§ **Exercise brief**
Please copy out the lines in the entries that contain "exact".

§ **Material shown**
-- ==== Sys2Proof/Laws/Works.lean ====
section
/-! SUPPORT. What the work of a task can do, said once: the ways in which a change of state keeps what `Works` names. -/

namespace Sys2Proof.Safety

open Sys2Proof.Machine

theorem Works.refl (s : State) : Works s s := ⟨.refl s, rfl, fun _ => rfl, rfl, fun h => ⟨h, fun _ _ => rfl⟩⟩

theorem Works.trans {a b c : State} (h : Works a b) (k : Works b c) : Works a c :=
  ⟨h.keeps.trans k.keeps, k.frame.trans h.frame, fun p => (k.places p).trans (h.places p), k.records.trans h.records,
    fun r => ⟨(k.objs (h.objs r).1).1, fun j n => ((k.objs (h.objs r).1).2 j n).trans ((h.objs r).2 j n)⟩⟩

/-- A change beside which everything that `Works` names is kept. -/
theorem Works.change {s0 x : State} {fc : Nat} {d : Dict} {sc : Sched} {nm : Numerics} {mm : Mem} (h : Works s0 x)
    (hk : Keeps s0 (State.mk x.pending x.out fc d sc nm mm x.ports x.timing x.colls x.sec x.rst x.far x.resil))
    (ho : d.objs = x.dict.objs) (hp : mm.pages = x.mem.pages) (ht : sc.tasks = x.sched.tasks)
    (hf : workFrame (State.mk x.pending x.out fc d sc nm mm x.ports x.timing x.colls x.sec x.rst x.far x.resil) =
      workFrame x) :
    Works s0 (State.mk x.pending x.out fc d sc nm mm x.ports x.timing x.colls x.sec x.rst x.far x.resil) := by
  refine ⟨hk, hf.trans h.frame, fun p => ?_, ?_, fun r => ?_⟩
  · show entPlace (mapGet 0 mm.pages p) = _
    rw [hp]
    exact h.places p
  · show sc.tasks.map (·.record) = _
    rw [ht]
    exact h.records
  · show Rising d.objs ∧ ∀ k, k ∉ workObjs → (mapFind d.objs k).getD (objDefault k) = _
    rw [ho]
    exact h.objs r

/-- A change that leaves every part named by `Works` as it was. -/
theorem Works.upd {s0 x : State} {d : Dict} {sc : Sched} {nm : Numerics} {mm : Mem} (h : Works s0 x)
    (ho : d.objs = x.dict.objs) (hd : d.pend = x.dict.pend) (hl : d.log = x.dict.log)
    (hb : sc.fallback = x.sched.fallback) (hc : mm.cells = x.mem.cells) (hp : mm.pages = x.mem.pages)
    (ht : sc.tasks = x.sched.tasks)
    (hf : workFrame (State.mk x.pending x.out x.freeCtr d sc nm mm x.ports x.timing x.colls x.sec x.rst x.far x.resil) =
      workFrame x) :
    Works s0 (State.mk x.pending x.out x.freeCtr d sc nm mm x.ports x.timing x.colls x.sec x.rst x.far x.resil) :=
  h.change (h.keeps.upd ho hd hl hb hc rfl rfl rfl rfl) ho hp ht hf

/-- Memory changed in a way that keeps its form. -/
theorem Works.changeMem {s0 x : State} {mm : Mem} (h : Works s0 x) (k : memWf x.mem.cells = true → memWf mm.cells = true)
    (hp : mm.pages = x.mem.pages)
    (hf : workFrame (State.mk x.pending x.out x.freeCtr x.dict x.sched x.num mm x.ports x.timing x.colls x.sec x.rst x.far
      x.resil) = workFrame x) :
    Works s0 (State.mk x.pending x.out x.freeCtr x.dict x.sched x.num mm x.ports x.timing x.colls x.sec x.rst x.far
      x.resil) :=
  h.change (h.keeps.changeMem k) rfl hp rfl hf

/-- Free values taken. -/
theorem Works.addFree {s0 x : State} {n : Nat} (h : Works s0 x) :
    Works s0 (State.mk x.pending x.out (x.freeCtr + n) x.dict x.sched x.num x.mem x.ports x.timing x.colls x.sec x.rst
      x.far x.resil) :=
  h.change h.keeps.addFree rfl rfl rfl rfl

end Sys2Proof.Safety
end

§ **Task answer**
    exact h.places p
    exact h.records
    exact h.objs r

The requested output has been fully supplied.